Deploy the kserve-inference helm chart on Google Kubernetes Engine (GKE)

Question

Pulumi · Accepted Answer

To deploy the `kserve-inference` Helm chart on Google Kubernetes Engine (GKE), we would take the following steps:

1. Create a GKE cluster
2. Configure `kubectl` to connect to the GKE cluster
3. Deploy the `kserve-inference` Helm chart to the GKE cluster

Below is a Pulumi program written in TypeScript that carries out these steps. This program assumes that you have Pulumi installed and configured with the necessary GCP credentials.

### Pulumi Program Explanation:

- **Creating a GKE cluster**: We'll use the `gcp.container.Cluster` Pulumi resource to create a new GKE cluster. The properties will be set to reasonable defaults for the cluster, like the number of nodes in the default node pool and zone.

- **Configuring `kubectl`**: Once the cluster is created, we obtain the kubeconfig file that we need to interact with the cluster using `kubectl`. Pulumi provides this as an output of the cluster resource.

- **Deploying the `kserve-inference` Helm Chart**: Pulumi has a Helm Chart resource that can be used to deploy Helm charts. We'll use `pulumi-kubernetes` which is Kubernetes provider for Pulumi, and then provide the necessary parameters for the Helm chart, including the chart version and any set values required by `kserve-inference`.

### Prerequisites:
- Make sure `helm` is installed locally, as Pulumi will use it to deploy the Helm chart.
- Ensure that Pulumi CLI is installed and configured for access to your GCP account.

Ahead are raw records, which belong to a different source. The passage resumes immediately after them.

-- ==== Sys2Proof/Tests/Slice0.lean ====
section
/-!
SUPPORT. The tests: ill-formed words refused, the words of the opcode map written from R100 and R102, the vectors of
spec/95_test_vectors.md for single steps, and a witness for the hypotheses of every statement that has some.
-/
namespace Sys2Proof.Tests
open Sys2Proof.Machine

/-! Well-formedness (R105): one ill-formed word per check. -/

theorem test_wellFormed_refuses_reserved_bit : (CmdWord.mk 0x01 0 1).rsvdOk = false ∧
    (CmdWord.mk 0x01 0 1).wellFormed = false := by decide

theorem test_wellFormed_refuses_source_bit : (CmdWord.mk 0x03 1 0).srcOk = false ∧
    (CmdWord.mk 0x03 1 0).wellFormed = false := by decide

theorem test_wellFormed_refuses_opcode : (CmdWord.mk 0x07 0 0).opOk = false ∧ (CmdWord.mk 0x00 0 0).opOk = false ∧
    (CmdWord.mk 0xFF 0 0).wellFormed = false := by decide

theorem test_wellFormed_accepts_decrypt_of_txBuf : (CmdWord.mk 0x02 1 0).wellFormed = true := by decide

/-! Decoding (R102): RSVD [31:9], SRC [8], OP [7:0], written out bit by bit. -/

theorem test_decode_encrypt : decode 0b00000000000000000000000_0_00000001 = .ok .encrypt := rfl

theorem test_decode_decrypt_rxBuf : decode 0b00000000000000000000000_0_00000010 = .ok (.decrypt .rxBuf) := rfl

theorem test_decode_decrypt_txBuf : decode 0b00000000000000000000000_1_00000010 = .ok (.decrypt .txBuf) := rfl

theorem test_decode_frameRecv : decode 0b00000000000000000000000_0_00000011 = .ok .frameRecv := rfl

theorem test_decode_frameRaw : decode 0b00000000000000000000000_0_00000100 = .ok .frameRaw := rfl

theorem test_decode_rxFlush : decode 0b00000000000000000000000_0_00000101 = .ok .rxFlush := rfl

theorem test_decode_keyLock : decode 0b00000000000000000000000_0_00000110 = .ok .keyLock := rfl

/-- R105, in each of its three forms. -/
theorem test_decode_illegal : decode 0b00000000000000000000000_0_00000111 = .error .opcode ∧
    decode 0b00000000000000000000000_1_00000011 = .error .sourceBit ∧
    decode 0b10000000000000000000000_0_00000001 = .error .reservedBits := ⟨rfl, rfl, rfl⟩

theorem test_decodeTableWord : decodeTableWord 32 0x00000006 = some .keyLock ∧
    decodeTableWord 32 0x00000102 = some (.decrypt .txBuf) ∧ decodeTableWord 32 0x00000200 = none := by decide

/-! Small states, and the state after an event. -/

/-- The state after a command or an event; the argument itself where there is none. -/
def after (o : Host.Outcome State Fault Refusal) : State :=
  match o with
  | .next t => t
  | .fault _ => State.reset
  | .refused _ => State.reset

/-- A host read of a register. -/
def rd (off : Offset) (s : State) : Word := (after (runEvent (.memRead (wordAccess off)) s)).prdata
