/-- A Reel message from another module (R301 to R307). `partialUp` brings a child module's subtree: its partial, the
shards in it and the lowest of them with its parameters, the source's bytes when the root shard is among them, and the
lowest shard whose parameters differ from `params`. `resultDown` brings the total or the bytes from the parent module,
`failDown` the lowest shard that differs; `abort` names the shard that ended. Each carries the instance's parameters; `downEntry`
is about the entry and names no instance. -/
inductive ReelMsg where
  | partialUp (group inst : Nat) (params : ReelParams) (values : List Word) (shards low : Nat) (bytes : Option (List Byte))
      (bad : Option Nat)
  | resultDown (group inst : Nat) (params : ReelParams) (values : List Word) (bytes : List Byte)
  | failDown (group inst : Nat) (params : ReelParams) (bad : Nat)
  | abort (group inst : Nat) (params : ReelParams) (shard : Nat)
  | downEntry (group : Nat)
  | freeze
  | drained
  | taken
  | resume
  | reset
  deriving DecidableEq, Repr, Inhabited

/-- A peer request as it arrives from a partner module (R319, R329). -/
inductive PeerOp where
  | read (bytes : Nat)
  | write (data : List Byte)
  | atomic (op : AtomOp) (ty : AtomTy) (opnds cmps : List Dword)
  deriving DecidableEq, Repr, Inhabited

/-- A request of context `srcCtx` of node `srcNode` on virtual address `va` of context `ctx` of node `dst`, on virtual channel
`vc` (R315, R317, R319). -/
structure PeerReq where
  srcNode : Nat
  srcCtx  : Nat
  ctx     : Nat
  va      : Nat
  tag     : Nat
  op      : PeerOp
  dst     : Nat
  vc      : Nat
  deriving DecidableEq, Repr, Inhabited

/-- What a partner answers (R319, R347); `lost`: a module on the way found no link that leads on (R318, R322). -/
inductive PeerAns where
  | data (bytes : List Byte)
  | done
  | old (vals : List Dword)
  | refused
  | eccError
  | lost
  deriving DecidableEq, Repr, Inhabited

/-- Who answers whom: the node the answer is for and the node it comes from (R317). -/
structure AnsPath where
  dst : Nat
  src : Nat
  deriving DecidableEq, Repr, Inhabited

/-- A ZC frame (R321): one row's masks, values and row-table entry, in pieces with the addresses they go to. -/
structure ZcFrame where
  tag     : Nat
  srcNode : Nat
  srcCtx  : Nat
  ctx     : Nat
  masks   : List (Nat × List Byte)
  vals    : List (Nat × List Byte)
  rowVa   : Nat
  row     : Dword
  dst     : Nat
  vc      : Nat
  deriving DecidableEq, Repr, Inhabited

/-- What a port learns of its partner in the handshake (R312, R313). -/
structure Partner where
  node    : Nat
  port    : Nat
  topo    : Word
  version : Nat
  deriving DecidableEq, Repr, Inhabited

/-- A flit as it arrives (R315, R316). `acked` is the number the partner next expects: it acknowledges those below. `credits`
the credits it returns for V0 to V3. `fecBad` counts FEC codewords that could not be corrected. -/
structure Flit where
  seq     : Nat
  crcOk   : Bool
  vc      : Nat
  acked   : Nat
  credits : List Nat
  fecBad  : Nat
  deriving DecidableEq, Repr, Inhabited

/-- A host access to an HDM window (R247). -/
inductive HdmOp where
  | read (n : Nat)
  | write (data : List Byte)
  deriving DecidableEq, Repr, Inhabited

/-- One write of the host to its own memory, as it becomes visible to the part (R220). -/
structure HostWrite where
  addr : Nat
  data : List Byte
  deriving DecidableEq, Repr, Inhabited

/-- A demand request that a miss register serves (R234): the item that issued it and the virtual address of the line. -/
structure Waiter where
  ctx  : Nat
  seq  : Nat
  va   : Nat
  pack : Option Nat
  deriving DecidableEq, Repr, Inhabited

### Pulumi Program TypeScript:

```typescript
import * as pulumi from "@pulumi/pulumi";
import * as gcp from "@pulumi/gcp";
import * as k8s from "@pulumi/kubernetes";

// Step 1: Create the GKE cluster
const cluster = new gcp.container.Cluster("kserve-cluster", {
    initialNodeCount: 2,
    minMasterVersion: "latest",
    nodeVersion: "latest",
    location: "us-west1-a", // Set the zone or region where you want your cluster to be created.
});

// Step 2: Configure kubectl to connect to the new GKE cluster
const kubeconfig = pulumi.
    all([cluster.name, cluster.endpoint, cluster.masterAuth]).
    apply(([name, endpoint, masterAuth]) => {
        const context = `${gcp.config.project}_${gcp.config.zone}_${name}`;
        return `apiVersion: v1
clusters:
- cluster:
    certificate-authority-data: ${masterAuth.clusterCaCertificate}
    server: https://${endpoint}
  name: ${context}
contexts:
- context:
    cluster: ${context}
    user: ${context}
  name: ${context}
current-context: ${context}
kind: Config
preferences: {}
users:
- name: ${context}
  user:
    auth-provider:
    config:
      cmd-args: config config-helper --format=json
      cmd-path: gcloud
      expiry-key: '{.credential.token_expiry}'
      token-key: '{.credential.access_token}'
    name: gcloud
`;
    });

// Step 3: Create a Kubernetes Provider instance using the kubeconfig
const k8sProvider = new k8s.Provider("k8s-provider", {
    kubeconfig: kubeconfig,
});

// Step 4: Deploy the kserve-inference Helm Chart
const kserveInferenceChart = new k8s.helm.v3.Chart("kserve-inference", {
    chart: "kserve",
    version: "0.7.0", // specify the version of the kserving chart you wish to deploy
    fetchOpts:{
        repo: "https://kserve.github.io/charts", // specify the Helm chart repository
    },
    // Define values for the Helm chart as needed, or remove the `values` field if not
    values: {
        // values you want to set for the kserve-inference Helm chart
    },
}, { provider: k8sProvider });

// Export the Kubeconfig to access the cluster with kubectl
export const kubeconfigOut = kubeconfig;

// Export other outputs as needed, such as the Helm chart status or resources
export const kserveStatus = kserveInferenceChart.status;
```

### Explanation of Exports:
- `kubeconfigOut` is exported so you can easily access it to use `kubectl` with this cluster.
- `kserveStatus` is exported to view the status of the Helm chart deployment.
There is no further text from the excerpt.